All there is to sip and savor in New Orleans


In New Orleans, when the subject is wine and spirits, it is very difficult to leave Tim McNally out of the discussion. He is considered one of the “go to” resources in the Crescent City for counsel and information about adult beverages and their place in the fabric of life in this great city.


Tim is the Wine and Spirits Editor, columnist and feature writer for New Orleans Magazine; the Wine and Spirits Editor and weekly columnist, Happy Hour, for www.MyNewOrleans.com; creator and editor of his own website, www.winetalknola.com; all in addition to his daily hosting duties on the radio program, The Dine, Wine and Spirits Show, on the air at WGSO – 990AM, every weekday, 3- 5 p.m, and streamed live on www.wgso.com.


Over the years, Tim has proved to be an informed interviewer, putting his guests at ease, and covering tactile and technical information so that even a novice can understand difficult agricultural and production concepts.
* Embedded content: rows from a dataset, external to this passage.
-- ==== Sys2Proof/Machine/MdEngine.lean ====
section
/-! DEFINITION. The MD4 and MD5 compression engines (43_md_engines.md R210 to R223). -/

namespace Sys2Proof

/-- The four state words, or the four working variables (43_md_engines.md R210). -/
structure MdVars where
  a : Word32
  b : Word32
  c : Word32
  d : Word32
  deriving DecidableEq, Repr

/-- The feed-forward (43_md_engines.md R211). -/
def MdVars.add (x y : MdVars) : MdVars := ⟨x.a + y.a, x.b + y.b, x.c + y.c, x.d + y.d⟩

/-- F of both engines (43_md_engines.md R212, R217). -/
def mdF (x y z : Word32) : Word32 := (x &&& y) ||| (~~~x &&& z)

/-- H of both engines (43_md_engines.md R212, R217). -/
def mdH (x y z : Word32) : Word32 := x ^^^ y ^^^ z

/-- G of MD4 (43_md_engines.md R212). -/
def md4G (x y z : Word32) : Word32 := (x &&& y) ||| (x &&& z) ||| (y &&& z)

/-- G of MD5 (43_md_engines.md R217). -/
def md5G (x y z : Word32) : Word32 := (x &&& z) ||| (y &&& ~~~z)

/-- I of MD5 (43_md_engines.md R217). -/
def md5I (x y z : Word32) : Word32 := y ^^^ (x ||| ~~~z)

/-- f4_j, the function of MD4 round j (43_md_engines.md R212). -/
def md4Fun : Nat → Word32 → Word32 → Word32 → Word32
  | 0 => mdF
  | 1 => md4G
  | _ => mdH

/-- f5_j, the function of MD5 round j (43_md_engines.md R217). -/
def md5Fun : Nat → Word32 → Word32 → Word32 → Word32
  | 0 => mdF
  | 1 => md5G
  | 2 => mdH
  | _ => md5I

/-- MD4 step i (43_md_engines.md R215): the result goes to the next word in turn. -/
def md4Step (m : List Word32) (v : MdVars) (i : Nat) : MdVars :=
  let j := i / 16
  let t := (v.a + md4Fun j v.b v.c v.d + m.getD (md4Index i) 0 + md4Const j).rotateLeft (md4Shift i)
  ⟨v.d, t, v.b, v.c⟩

/-- MD5 step i (43_md_engines.md R221). -/
def md5Step (m : List Word32) (v : MdVars) (i : Nat) : MdVars :=
  let j := i / 16
  let t := (v.a + md5Fun j v.b v.c v.d + m.getD (md5Index i) 0 + md5Const.getD i 0).rotateLeft
    (md5Shift i)
  ⟨v.d, v.b + t, v.b, v.c⟩

/-- `Compress_MD4` on the block words M[0..15] (43_md_engines.md R215). -/
def compressMd4 (h : MdVars) (m : List Word32) : MdVars :=
  h.add ((List.range 48).foldl (md4Step m) h)

/-- `Compress_MD5` on the block words M[0..15] (43_md_engines.md R222). -/
def compressMd5 (h : MdVars) (m : List Word32) : MdVars :=
  h.add ((List.range 64).foldl (md5Step m) h)

/-- `Sched_MD4`: the message word each step reads (43_md_engines.md R216). -/
def schedMd4 (m : List Word32) : List Word32 := (List.range 48).map fun i => m.getD (md4Index i) 0

/-- `Sched_MD5`: the message word each step reads (43_md_engines.md R223). -/
def schedMd5 (m : List Word32) : List Word32 := (List.range 64).map fun i => m.getD (md5Index i) 0

end Sys2Proof
end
Tim speaks with winemakers, wine and spirit ambassadors, distillers, authors, people who stage events and festivals, and takes questions from listeners and readers, all seamlessly blended together in a program that is unique in America.
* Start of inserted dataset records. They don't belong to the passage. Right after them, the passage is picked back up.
/-- The SHA-2 tables are what the rules say they are: IV-256 and IV-512 the square-root fractions of the
first eight primes, IV-384 those of the next eight, IV-224 the low halves of IV-384 (40_control.md R122
note (b)); K256 and K512 the cube-root fractions of the first 64 and 80 primes (44_sha_engines.md R248,
R253). -/
def Obligations.Sha2TablesAreRootFractions : Prop :=
  let primes := primesBelow 410
  let p := fun i => primes.getD i 0
  primes.length = 80
    ∧ iv256.length = 8 ∧ iv512.length = 8 ∧ iv384.length = 8 ∧ iv224.length = 8
    ∧ sha256Const.length = 64 ∧ sha512Const.length = 80
    ∧ (∀ i : Fin 8, isRootFraction 2 32 (p i.val) (iv256.getD i.val 0).toNat = true
      ∧ isRootFraction 2 64 (p i.val) (iv512.getD i.val 0).toNat = true
      ∧ isRootFraction 2 64 (p (i.val + 8)) (iv384.getD i.val 0).toNat = true
      ∧ (iv224.getD i.val 0).toNat = (iv384.getD i.val 0).toNat % 2 ^ 32)
    ∧ (∀ t : Fin 64, isRootFraction 3 32 (p t.val) (sha256Const.getD t.val 0).toNat = true)
    ∧ ∀ t : Fin 80, isRootFraction 3 64 (p t.val) (sha512Const.getD t.val 0).toNat = true

/-! ## Streaming commands -/

/-- ABSORB `n` and ABSORBBITS `n` with n = 0 change no state at all once their checks pass
(30_encoding.md R98, 41_streaming.md R151, R153). -/
def Obligations.ZeroLengthAbsorbIsANoOp : Prop :=
  ∀ s : State, s.phase ≠ .unconf → s.bitpend = false →
    exec (.absorb 0) s = .next s ∧ (isSha512Mode s.mode = true → exec (.absorbbits 0) s = .next s)

/-- ABSORB `n` (41_streaming.md R151, R152), its words, its refusals in their order, and its effect on a
message of whole bytes (every state a run reaches with BITPEND = 0 has one: StepKeepsTheBoundaryInvariants).
The bytes stand in BLK from byte BUFBITS/8 on, TOTLEN grows by 8n and PHASE is ACCUM; n = 0 changes nothing.
If they fill the block, the full block, the buffered bytes and then the first of the new ones, is compressed
into H and its schedule stands in W; the bytes left over stand at the start of BLK, the consumed ones stay
until overwritten. -/
def Obligations.AbsorbAppendsItsBytes : Prop :=
  countCoded 0x10 4 .absorb ∧ ∀ (n : BitVec 4) (s : State), n.toNat ≤ 4 →
    if s.phase = .unconf then exec (.absorb n) s = recorded s .noMode
    else if s.bitpend = true then exec (.absorb n) s = recorded s .bitPending
    else if n = 0 then exec (.absorb n) s = .next s
    else s.totlen.toNat % 8 = 0 →
      let size := blockBitsOf s.mode / 8
      let p := s.totlen.toNat % blockBitsOf s.mode / 8
      let din := (List.range 4).map fun k => s.din.extractLsb' (8 * k) 8
      let totlen := s.totlen + BitVec.ofNat 128 (8 * n.toNat)
      if p + n.toNat < size then
        ∃ t, exec (.absorb n) s = .next t
          ∧ t = { s with phase := .accum, totlen := totlen, blk := t.blk }
          ∧ ∀ j, j < 128 →
              blkByte t j = if p ≤ j ∧ j < p + n.toNat then din.getD (j - p) 0 else blkByte s j
      else
        let P := s.blk.toList.take p ++ din.take (size - p)
        ∃ t, exec (.absorb n) s = .next t
          ∧ t = { s with
              phase := .accum, totlen := totlen
              h := s.mode.engine.chain s.h P, w := s.mode.engine.schedArray P, blk := t.blk }
          ∧ ∀ j, j < 128 → blkByte t j =
              if p ≤ j ∧ j < size then din.getD (j - p) 0
              else if j < p + n.toNat - size then din.getD (size - p + j) 0
              else blkByte s j

/-- ABSORBBITS `n` (41_streaming.md R153), its words, its refusals in their order, and its effect: the high
`n` bits of DIN[7:0] stand in the next byte of BLK with zeros below them, TOTLEN grows by n, BITPEND is 1
and PHASE is ACCUM; n = 0 changes nothing. -/
def Obligations.AbsorbbitsAppendsThePartialByte : Prop :=
  countCoded 0x11 7 .absorbbits ∧ ∀ (n : BitVec 4) (s : State), n.toNat ≤ 7 →
    if s.phase = .unconf then exec (.absorbbits n) s = recorded s .noMode
    else if isSha512Mode s.mode = false then exec (.absorbbits n) s = recorded s .bitMode
    else if s.bitpend = true then exec (.absorbbits n) s = recorded s .bitPending
    else if n = 0 then exec (.absorbbits n) s = .next s
    else
      let p := s.totlen.toNat % 1024 / 8
      ∃ t, exec (.absorbbits n) s = .next t
        ∧ t = { s with
            phase := .accum, bitpend := true, totlen := s.totlen + BitVec.ofNat 128 n.toNat, blk := t.blk }
        ∧ (∀ j, j < 128 → j ≠ p → blkByte t j = blkByte s j)
        ∧ ∀ k, k < 8 → (blkByte t p).getLsbD k = (decide (8 - n.toNat ≤ k) && s.din.getLsbD k)

/-- FINAL (41_streaming.md R154), its word, its refusals and its effect: with OUTBITS from 1 to SB it
writes DG, W and PHASE and nothing else. DG is the truncated serialization of H run over the padding
blocks, and W holds the schedule of the last of them (70_reset_and_hazards.md R374). -/
def Obligations.FinalDeliversTheDigest : Prop :=
  plainCoded 0x12 .final ∧ ∀ s : State,
    if s.phase = .unconf then exec .final s = recorded s .noMode
    else if s.outbits = 0 ∨ stateBitsOf s.mode < s.outbits.toNat then exec .final s = recorded s .badOutbits
    else
      let e := s.mode.engine
      let blocks := e.pad s.blk.toList s.totlen.toNat
      ∃ t, exec .final s = .next t
        ∧ t = { s with phase := .finalized, dg := t.dg, w := t.w }
        ∧ t.dg = truncDigest (e.ser (blocks.foldl e.chain s.h)) s.outbits.toNat
        ∧ ∃ P, blocks.getLast? = some P ∧ t.w = e.schedArray P

/-- Padding (41_streaming.md R155): one or two blocks, whose bits are the buffered message bits, one 1 bit,
zeros, and the length field; bits of the block buffer past the message are not among them (R156). -/
def Obligations.PaddingIsMessageOneZerosLength : Prop :=
  ∀ (e : Engine) (blk : List Byte) (L : Nat),
    let r := L % e.blockBits
    let padded := (e.pad blk L).flatten
    let body := 8 * padded.length - e.lenBits
    (∀ p, p < body → msgBit padded p = if p < r then msgBit blk p else decide (p = r))
      ∧ padded.drop (padded.length - e.lenBytes) = e.lenField L
      ∧ r + 1 ≤ body
      ∧ (∀ P ∈ e.pad blk L, P.length = e.blockBytes)
      ∧ (e.pad blk L).length = if r + 1 + e.lenBits ≤ e.blockBits then 1 else 2

/-- No fewer blocks would do: the buffered bits, the 1 bit and the length field fit in the padding blocks
and in no smaller number of blocks (41_streaming.md R157, derived there: the least z). -/
def Obligations.PaddingIsTheLeastThatFits : Prop :=
  ∀ (e : Engine) (blk : List Byte) (L : Nat),
    let r := L % e.blockBits
    r + 1 + e.lenBits ≤ (e.pad blk L).length * e.blockBits
      ∧ ∀ k, r + 1 + e.lenBits ≤ k * e.blockBits → (e.pad blk L).length ≤ k

/-- The engines' byte orders (20_memory.md R78; 41_streaming.md R158, R160): the length field, 64 bits
little-endian for MD4 and MD5, 64 bits big-endian for SHA-0, SHA-1 and SHA-256, 128 bits big-endian for
SHA-512; and the digest, byte k of state word i in the same order. -/
def Obligations.LengthAndDigestByteOrders : Prop :=
  (∀ e : Engine, e = .md4 ∨ e = .md5 →
      (∀ L, (e.lenField L).length = 8 ∧ leVal (e.lenField L) = L % 2 ^ 64)
      ∧ ∀ h : Vector Word64 8, (e.ser h).length = 16 ∧ ∀ i : Fin 4, ∀ k : Fin 4,
        (e.ser h).getD (4 * i.val + k.val) 0 = (h[i.val]).extractLsb' (8 * k.val) 8)
  ∧ (∀ e : Engine, e = .sha0 ∨ e = .sha1 →
      (∀ L, (e.lenField L).length = 8 ∧ beVal (e.lenField L) = L % 2 ^ 64)
      ∧ ∀ h : Vector Word64 8, (e.ser h).length = 20 ∧ ∀ i : Fin 5, ∀ k : Fin 4,
        (e.ser h).getD (4 * i.val + k.val) 0 = (h[i.val]).extractLsb' (8 * (3 - k.val)) 8)
  ∧ ((∀ L, (Engine.sha256.lenField L).length = 8 ∧ beVal (Engine.sha256.lenField L) = L % 2 ^ 64)
      ∧ ∀ h : Vector Word64 8, (Engine.sha256.ser h).length = 32 ∧ ∀ i : Fin 8, ∀ k : Fin 4,
        (Engine.sha256.ser h).getD (4 * i.val + k.val) 0 = (h[i.val]).extractLsb' (8 * (3 - k.val)) 8)
  ∧ (∀ L, (Engine.sha512.lenField L).length = 16 ∧ beVal (Engine.sha512.lenField L) = L % 2 ^ 128)
  ∧ ∀ h : Vector Word64 8, (Engine.sha512.ser h).length = 64 ∧ ∀ i : Fin 8, ∀ k : Fin 8,
      (Engine.sha512.ser h).getD (8 * i.val + k.val) 0 = (h[i.val]).extractLsb' (8 * (7 - k.val)) 8

/-- Truncation keeps exactly the first OB bits of the serialized state and puts zeros after them
(41_streaming.md R161). -/
def Obligations.TruncationKeepsTheFirstBits : Prop :=
  ∀ (d : List Byte) (ob p : Nat), p < 512 →
    msgBit (truncDigest d ob).toList p = (decide (p < ob) && msgBit d p)

/-- FINAL is repeatable (41_streaming.md R164, derived there): a second FINAL changes nothing at all. -/
def Obligations.FinalIsRepeatable : Prop :=
  ∀ s t : State, s.phase ≠ .unconf → 1 ≤ s.outbits.toNat → s.outbits.toNat ≤ stateBitsOf s.mode →
    exec .final s = .next t → exec .final t = .next t

/-- Bytes of BLK at or above ceil(BUFBITS/8) reach no digest: FINAL gives the same DG and W whatever they
hold (41_streaming.md R156, R167). -/
def Obligations.StaleBufferBytesReachNoDigest : Prop :=
  ∀ (s : State) (blk' : Vector Byte 128),
    (∀ j, j < (s.bufbits + 7) / 8 → blk'.toList.getD j 0 = blkByte s j) →
    ∀ t u, exec .final s = .next t → exec .final { s with blk := blk' } = .next u →
      u = { t with blk := blk' }

/-- Split independence (41_streaming.md R165): feeding two byte strings one after the other, or their
concatenation, leaves the same state, DIN apart. -/
def Obligations.AbsorbIsSplitIndependent : Prop :=
  ∀ (s : State) (xs ys : List Byte), s.phase ≠ .unconf → s.bitpend = false →
    ∃ t u, runEvents (feed xs ++ feed ys) s = .next t ∧ runEvents (feed (xs ++ ys)) s = .next u
      ∧ t = { u with din := t.din }

/-- The whole-message function (41_streaming.md R168): INIT m, the bytes of M, FINAL leave
`DG = Trunc(Hash_e(IV_m, M, 8·len(M)), default_outbits(m))`, from every state, for every mode and every
message. -/
def Obligations.HashIsTheWholeMessageFunction : Prop :=
  ∀ (m : Mode) (M : List Byte) (s : State),
    ∃ t, runEvents (hashStatements m M) s = .next t
      ∧ t.dg = truncDigest (m.engine.hash m.ivWords M (8 * M.length)) (outbitsOf m)
      ∧ t.phase = .finalized ∧ s.sameError t

/-- Continuing after FINAL (41_streaming.md R163): HASH m1, FEED m2, FINAL leave the digest of m1 || m2. -/
def Obligations.AbsorbAfterFinalContinues : Prop :=
  ∀ (m : Mode) (M1 M2 : List Byte) (s : State),
    ∃ t, runEvents (hashStatements m M1 ++ feed M2 ++ [cmd .final]) s = .next t
      ∧ t.dg = truncDigest (m.engine.hash m.ivWords (M1 ++ M2) (8 * (M1 ++ M2).length)) (outbitsOf m)

/-! ## Block engine -/

/-- COMPRESS and EXPAND (42_block_engine.md R192, R193, R194), their words, their refusal and their effect.
COMPRESS writes H and W only: the compression of BLK[0 .. BB/8 - 1] in H[0..K-1], zero-extended, H[K..7]
kept, and the schedule of that block in W, 0 past NS. EXPAND writes that W only. -/
def Obligations.BlockCommandsRunOneBlock : Prop :=
  plainCoded 0x20 .compress ∧ plainCoded 0x21 .expand ∧ ∀ s : State,
    if s.phase = .unconf then
      exec .compress s = recorded s .noMode ∧ exec .expand s = recorded s .noMode
    else
      let e := s.mode.engine
      let P := s.blk.toList.take (blockBitsOf s.mode / 8)
      (∃ t, exec .compress s = .next t
        ∧ t = { s with h := t.h, w := t.w }
        ∧ (∀ i : Fin 8, t.h[i] = if i.val < e.stateWords then (e.compressWords s.h P).getD i.val 0 else s.h[i])
        ∧ (∀ i, i < 80 → wWord t i = if i < e.steps then (e.sched P).getD i 0 else 0)
        ∧ (e ≠ .sha512 → ∀ i : Fin 8, i.val < e.stateWords → t.h[i].toNat < 2 ^ 32))
      ∧ ∃ t, exec .expand s = .next t
        ∧ t = { s with w := t.w }
        ∧ ∀ i, i < 80 → wWord t i = if i < e.steps then (e.sched P).getD i 0 else 0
Tim’s love of wine actually came about many years ago from his then wife-to-be, Brenda Maitland, a noted journalist in her own right, and together they have traveled to the major wine producing areas in the US and Europe, seeking first-hand information about beverages that give us all so much pleasure.


They were instrumental in the founding of the New Orleans Wine and Food Experience, a major national and international well-regarded festival of its type. They both continue to be involved with the planning and staging of this multi-venue, five-day event now over twenty years old.


Tim is also considered one of the foremost professional wine judges in the US, being invited to judge more than 11 wine competitions each year, including the San Francisco Chronicle Wine Competition (the largest competition of American wines in the world, with more than 6,000 entries), the Riverside, CA International Wine Competition, San Francisco International Wine Competition, Atlantic Seaboard Wine Competition, Indiana International Wine Competition, Sandestin, Florida Wine Festival Competition, the State of Michigan Wine Competition, the U.S. National Wine Competition, and the National Wine Competition of Portugal.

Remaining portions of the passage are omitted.